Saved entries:
*** Block opens ***
-- ==== Sys2Proof/Laws/State.lean ====
section
/-! SUPPORT. What each named update of the state does to each field: one lemma per field per update. -/

namespace Sys2Proof.Machine

open Sys2Proof

/-! The fields after completing a command (60_exceptions.md R236). -/

@[simp] theorem complete_ie (c : ResultCode) (s : State) : (complete c s).ie = s.ie := rfl
@[simp] theorem complete_busy (c : ResultCode) (s : State) : (complete c s).busy = false := rfl
@[simp] theorem complete_doneBit (c : ResultCode) (s : State) : (complete c s).doneBit = true := rfl
@[simp] theorem complete_ovr (c : ResultCode) (s : State) : (complete c s).ovr = s.ovr := rfl
@[simp] theorem complete_sv (c : ResultCode) (s : State) : (complete c s).sv = s.sv := rfl
@[simp] theorem complete_err (c : ResultCode) (s : State) : (complete c s).err = c.bits := rfl
@[simp] theorem complete_nr (c : ResultCode) (s : State) : (complete c s).nr = s.nr := rfl
@[simp] theorem complete_keylen (c : ResultCode) (s : State) : (complete c s).keylen = s.keylen := rfl
@[simp] theorem complete_aadlen (c : ResultCode) (s : State) : (complete c s).aadlen = s.aadlen := rfl
@[simp] theorem complete_textlen (c : ResultCode) (s : State) : (complete c s).textlen = s.textlen := rfl
@[simp] theorem complete_key (c : ResultCode) (s : State) : (complete c s).key = s.key := rfl
@[simp] theorem complete_nonce (c : ResultCode) (s : State) : (complete c s).nonce = s.nonce := rfl
@[simp] theorem complete_tag (c : ResultCode) (s : State) : (complete c s).tag = s.tag := rfl
@[simp] theorem complete_bin (c : ResultCode) (s : State) : (complete c s).bin = s.bin := rfl
@[simp] theorem complete_bout (c : ResultCode) (s : State) : (complete c s).bout = s.bout := rfl
@[simp] theorem complete_aadBuf (c : ResultCode) (s : State) : (complete c s).aadBuf = s.aadBuf := rfl
@[simp] theorem complete_textBuf (c : ResultCode) (s : State) : (complete c s).textBuf = s.textBuf := rfl
@[simp] theorem complete_pend (c : ResultCode) (s : State) : (complete c s).pend = s.pend := rfl
@[simp] theorem complete_sched (c : ResultCode) (s : State) : (complete c s).sched = s.sched := rfl
@[simp] theorem complete_epoch (c : ResultCode) (s : State) : (complete c s).epoch = s.epoch := rfl
@[simp] theorem complete_busyReads (c : ResultCode) (s : State) : (complete c s).busyReads = s.busyReads := rfl
@[simp] theorem complete_host (c : ResultCode) (s : State) : (complete c s).host = s.host := rfl
@[simp] theorem complete_turns (c : ResultCode) (s : State) : (complete c s).turns = s.turns := rfl

/-! The fields after accepting a command (30_encoding.md R93). -/

@[simp] theorem accept_ie (v : Word) (s : State) : (accept v s).ie = s.ie := rfl
@[simp] theorem accept_busy (v : Word) (s : State) : (accept v s).busy = true := rfl
@[simp] theorem accept_doneBit (v : Word) (s : State) : (accept v s).doneBit = false := rfl
@[simp] theorem accept_ovr (v : Word) (s : State) : (accept v s).ovr = s.ovr := rfl
@[simp] theorem accept_sv (v : Word) (s : State) : (accept v s).sv = s.sv := rfl
@[simp] theorem accept_err (v : Word) (s : State) : (accept v s).err = 0 := rfl
@[simp] theorem accept_nr (v : Word) (s : State) : (accept v s).nr = s.nr := rfl
@[simp] theorem accept_keylen (v : Word) (s : State) : (accept v s).keylen = s.keylen := rfl
@[simp] theorem accept_aadlen (v : Word) (s : State) : (accept v s).aadlen = s.aadlen := rfl
@[simp] theorem accept_textlen (v : Word) (s : State) : (accept v s).textlen = s.textlen := rfl
@[simp] theorem accept_key (v : Word) (s : State) : (accept v s).key = s.key := rfl
@[simp] theorem accept_nonce (v : Word) (s : State) : (accept v s).nonce = s.nonce := rfl
@[simp] theorem accept_tag (v : Word) (s : State) : (accept v s).tag = s.tag := rfl
@[simp] theorem accept_bin (v : Word) (s : State) : (accept v s).bin = s.bin := rfl
@[simp] theorem accept_bout (v : Word) (s : State) : (accept v s).bout = s.bout := rfl
@[simp] theorem accept_aadBuf (v : Word) (s : State) : (accept v s).aadBuf = s.aadBuf := rfl
@[simp] theorem accept_textBuf (v : Word) (s : State) : (accept v s).textBuf = s.textBuf := rfl
@[simp] theorem accept_pend (v : Word) (s : State) : (accept v s).pend = v := rfl
@[simp] theorem accept_sched (v : Word) (s : State) : (accept v s).sched = s.sched := rfl
@[simp] theorem accept_epoch (v : Word) (s : State) : (accept v s).epoch = s.epoch := rfl
@[simp] theorem accept_busyReads (v : Word) (s : State) : (accept v s).busyReads = s.busyReads := rfl
@[simp] theorem accept_host (v : Word) (s : State) : (accept v s).host = s.host := rfl
@[simp] theorem accept_turns (v : Word) (s : State) : (accept v s).turns = s.turns := rfl

/-! The fields after a write of CTRL (10_state.md R25). -/

@[simp] theorem writeCtrl_ie (v : Word) (s : State) : (writeCtrl v s).ie = v.getLsbD 0 := rfl
@[simp] theorem writeCtrl_busy (v : Word) (s : State) : (writeCtrl v s).busy = s.busy := rfl
@[simp] theorem writeCtrl_doneBit (v : Word) (s : State) : (writeCtrl v s).doneBit = s.doneBit := rfl
@[simp] theorem writeCtrl_ovr (v : Word) (s : State) : (writeCtrl v s).ovr = s.ovr := rfl
@[simp] theorem writeCtrl_sv (v : Word) (s : State) : (writeCtrl v s).sv = s.sv := rfl
@[simp] theorem writeCtrl_err (v : Word) (s : State) : (writeCtrl v s).err = s.err := rfl
@[simp] theorem writeCtrl_nr (v : Word) (s : State) : (writeCtrl v s).nr = s.nr := rfl
@[simp] theorem writeCtrl_keylen (v : Word) (s : State) : (writeCtrl v s).keylen = s.keylen := rfl
@[simp] theorem writeCtrl_aadlen (v : Word) (s : State) : (writeCtrl v s).aadlen = s.aadlen := rfl
@[simp] theorem writeCtrl_textlen (v : Word) (s : State) : (writeCtrl v s).textlen = s.textlen := rfl
@[simp] theorem writeCtrl_key (v : Word) (s : State) : (writeCtrl v s).key = s.key := rfl
@[simp] theorem writeCtrl_nonce (v : Word) (s : State) : (writeCtrl v s).nonce = s.nonce := rfl
@[simp] theorem writeCtrl_tag (v : Word) (s : State) : (writeCtrl v s).tag = s.tag := rfl
@[simp] theorem writeCtrl_bin (v : Word) (s : State) : (writeCtrl v s).bin = s.bin := rfl
@[simp] theorem writeCtrl_bout (v : Word) (s : State) : (writeCtrl v s).bout = s.bout := rfl
@[simp] theorem writeCtrl_aadBuf (v : Word) (s : State) : (writeCtrl v s).aadBuf = s.aadBuf := rfl
@[simp] theorem writeCtrl_textBuf (v : Word) (s : State) : (writeCtrl v s).textBuf = s.textBuf := rfl
@[simp] theorem writeCtrl_pend (v : Word) (s : State) : (writeCtrl v s).pend = s.pend := rfl
@[simp] theorem writeCtrl_sched (v : Word) (s : State) : (writeCtrl v s).sched = s.sched := rfl
@[simp] theorem writeCtrl_epoch (v : Word) (s : State) : (writeCtrl v s).epoch = s.epoch := rfl
@[simp] theorem writeCtrl_busyReads (v : Word) (s : State) : (writeCtrl v s).busyReads = s.busyReads := rfl
@[simp] theorem writeCtrl_host (v : Word) (s : State) : (writeCtrl v s).host = s.host := rfl
@[simp] theorem writeCtrl_turns (v : Word) (s : State) : (writeCtrl v s).turns = s.turns := rfl

/-! The fields after a write of STATUS (10_state.md R26). -/

@[simp] theorem writeStatus_ie (v : Word) (s : State) : (writeStatus v s).ie = s.ie := rfl
@[simp] theorem writeStatus_busy (v : Word) (s : State) : (writeStatus v s).busy = s.busy := rfl
@[simp] theorem writeStatus_doneBit (v : Word) (s : State) : (writeStatus v s).doneBit = (s.doneBit && !v.getLsbD 1) := rfl
@[simp] theorem writeStatus_ovr (v : Word) (s : State) : (writeStatus v s).ovr = (s.ovr && !v.getLsbD 2) := rfl
@[simp] theorem writeStatus_sv (v : Word) (s : State) : (writeStatus v s).sv = s.sv := rfl
@[simp] theorem writeStatus_err (v : Word) (s : State) : (writeStatus v s).err = s.err := rfl
@[simp] theorem writeStatus_nr (v : Word) (s : State) : (writeStatus v s).nr = s.nr := rfl
@[simp] theorem writeStatus_keylen (v : Word) (s : State) : (writeStatus v s).keylen = s.keylen := rfl
@[simp] theorem writeStatus_aadlen (v : Word) (s : State) : (writeStatus v s).aadlen = s.aadlen := rfl
@[simp] theorem writeStatus_textlen (v : Word) (s : State) : (writeStatus v s).textlen = s.textlen := rfl
@[simp] theorem writeStatus_key (v : Word) (s : State) : (writeStatus v s).key = s.key := rfl
@[simp] theorem writeStatus_nonce (v : Word) (s : State) : (writeStatus v s).nonce = s.nonce := rfl
@[simp] theorem writeStatus_tag (v : Word) (s : State) : (writeStatus v s).tag = s.tag := rfl
@[simp] theorem writeStatus_bin (v : Word) (s : State) : (writeStatus v s).bin = s.bin := rfl
@[simp] theorem writeStatus_bout (v : Word) (s : State) : (writeStatus v s).bout = s.bout := rfl
@[simp] theorem writeStatus_aadBuf (v : Word) (s : State) : (writeStatus v s).aadBuf = s.aadBuf := rfl
@[simp] theorem writeStatus_textBuf (v : Word) (s : State) : (writeStatus v s).textBuf = s.textBuf := rfl
@[simp] theorem writeStatus_pend (v : Word) (s : State) : (writeStatus v s).pend = s.pend := rfl
@[simp] theorem writeStatus_sched (v : Word) (s : State) : (writeStatus v s).sched = s.sched := rfl
@[simp] theorem writeStatus_epoch (v : Word) (s : State) : (writeStatus v s).epoch = s.epoch := rfl
@[simp] theorem writeStatus_busyReads (v : Word) (s : State) : (writeStatus v s).busyReads = s.busyReads := rfl
@[simp] theorem writeStatus_host (v : Word) (s : State) : (writeStatus v s).host = s.host := rfl
@[simp] theorem writeStatus_turns (v : Word) (s : State) : (writeStatus v s).turns = s.turns := rfl

/-! The fields after a store to TEXT_BUF (43_gcm_commands.md R210). -/

@[simp] theorem storeText_ie (bs : List Byte) (s : State) : (storeText bs s).ie = s.ie := rfl
@[simp] theorem storeText_busy (bs : List Byte) (s : State) : (storeText bs s).busy = s.busy := rfl
@[simp] theorem storeText_doneBit (bs : List Byte) (s : State) : (storeText bs s).doneBit = s.doneBit := rfl
@[simp] theorem storeText_ovr (bs : List Byte) (s : State) : (storeText bs s).ovr = s.ovr := rfl
@[simp] theorem storeText_sv (bs : List Byte) (s : State) : (storeText bs s).sv = s.sv := rfl
@[simp] theorem storeText_err (bs : List Byte) (s : State) : (storeText bs s).err = s.err := rfl
@[simp] theorem storeText_nr (bs : List Byte) (s : State) : (storeText bs s).nr = s.nr := rfl
@[simp] theorem storeText_keylen (bs : List Byte) (s : State) : (storeText bs s).keylen = s.keylen := rfl
@[simp] theorem storeText_aadlen (bs : List Byte) (s : State) : (storeText bs s).aadlen = s.aadlen := rfl
@[simp] theorem storeText_textlen (bs : List Byte) (s : State) : (storeText bs s).textlen = s.textlen := rfl
@[simp] theorem storeText_key (bs : List Byte) (s : State) : (storeText bs s).key = s.key := rfl
@[simp] theorem storeText_nonce (bs : List Byte) (s : State) : (storeText bs s).nonce = s.nonce := rfl
@[simp] theorem storeText_tag (bs : List Byte) (s : State) : (storeText bs s).tag = s.tag := rfl
@[simp] theorem storeText_bin (bs : List Byte) (s : State) : (storeText bs s).bin = s.bin := rfl
@[simp] theorem storeText_bout (bs : List Byte) (s : State) : (storeText bs s).bout = s.bout := rfl
@[simp] theorem storeText_aadBuf (bs : List Byte) (s : State) : (storeText bs s).aadBuf = s.aadBuf := rfl
@[simp] theorem storeText_textBuf (bs : List Byte) (s : State) : (storeText bs s).textBuf = Memory.storeList s.textBuf 0 bs := rfl
@[simp] theorem storeText_pend (bs : List Byte) (s : State) : (storeText bs s).pend = s.pend := rfl
@[simp] theorem storeText_sched (bs : List Byte) (s : State) : (storeText bs s).sched = s.sched := rfl
@[simp] theorem storeText_epoch (bs : List Byte) (s : State) : (storeText bs s).epoch = s.epoch := rfl
@[simp] theorem storeText_busyReads (bs : List Byte) (s : State) : (storeText bs s).busyReads = s.busyReads := rfl
@[simp] theorem storeText_host (bs : List Byte) (s : State) : (storeText bs s).host = s.host := rfl
@[simp] theorem storeText_turns (bs : List Byte) (s : State) : (storeText bs s).turns = s.turns := rfl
*** Block closes ***
● **Goal of the exercise**
Please copy the lines in the records above between the one holding "(writeStatus v s).busyReads = s.busyReads := rfl" and the one holding "bs s).doneBit = s.doneBit := rfl", inclusive, exactly and with no other line.

● **Solution to the exercise**
@[simp] theorem writeStatus_busyReads (v : Word) (s : State) : (writeStatus v s).busyReads = s.busyReads := rfl
@[simp] theorem writeStatus_host (v : Word) (s : State) : (writeStatus v s).host = s.host := rfl
@[simp] theorem writeStatus_turns (v : Word) (s : State) : (writeStatus v s).turns = s.turns := rfl

/-! The fields after a store to TEXT_BUF (43_gcm_commands.md R210). -/

@[simp] theorem storeText_ie (bs : List Byte) (s : State) : (storeText bs s).ie = s.ie := rfl
@[simp] theorem storeText_busy (bs : List Byte) (s : State) : (storeText bs s).busy = s.busy := rfl
@[simp] theorem storeText_doneBit (bs : List Byte) (s : State) : (storeText bs s).doneBit = s.doneBit := rfl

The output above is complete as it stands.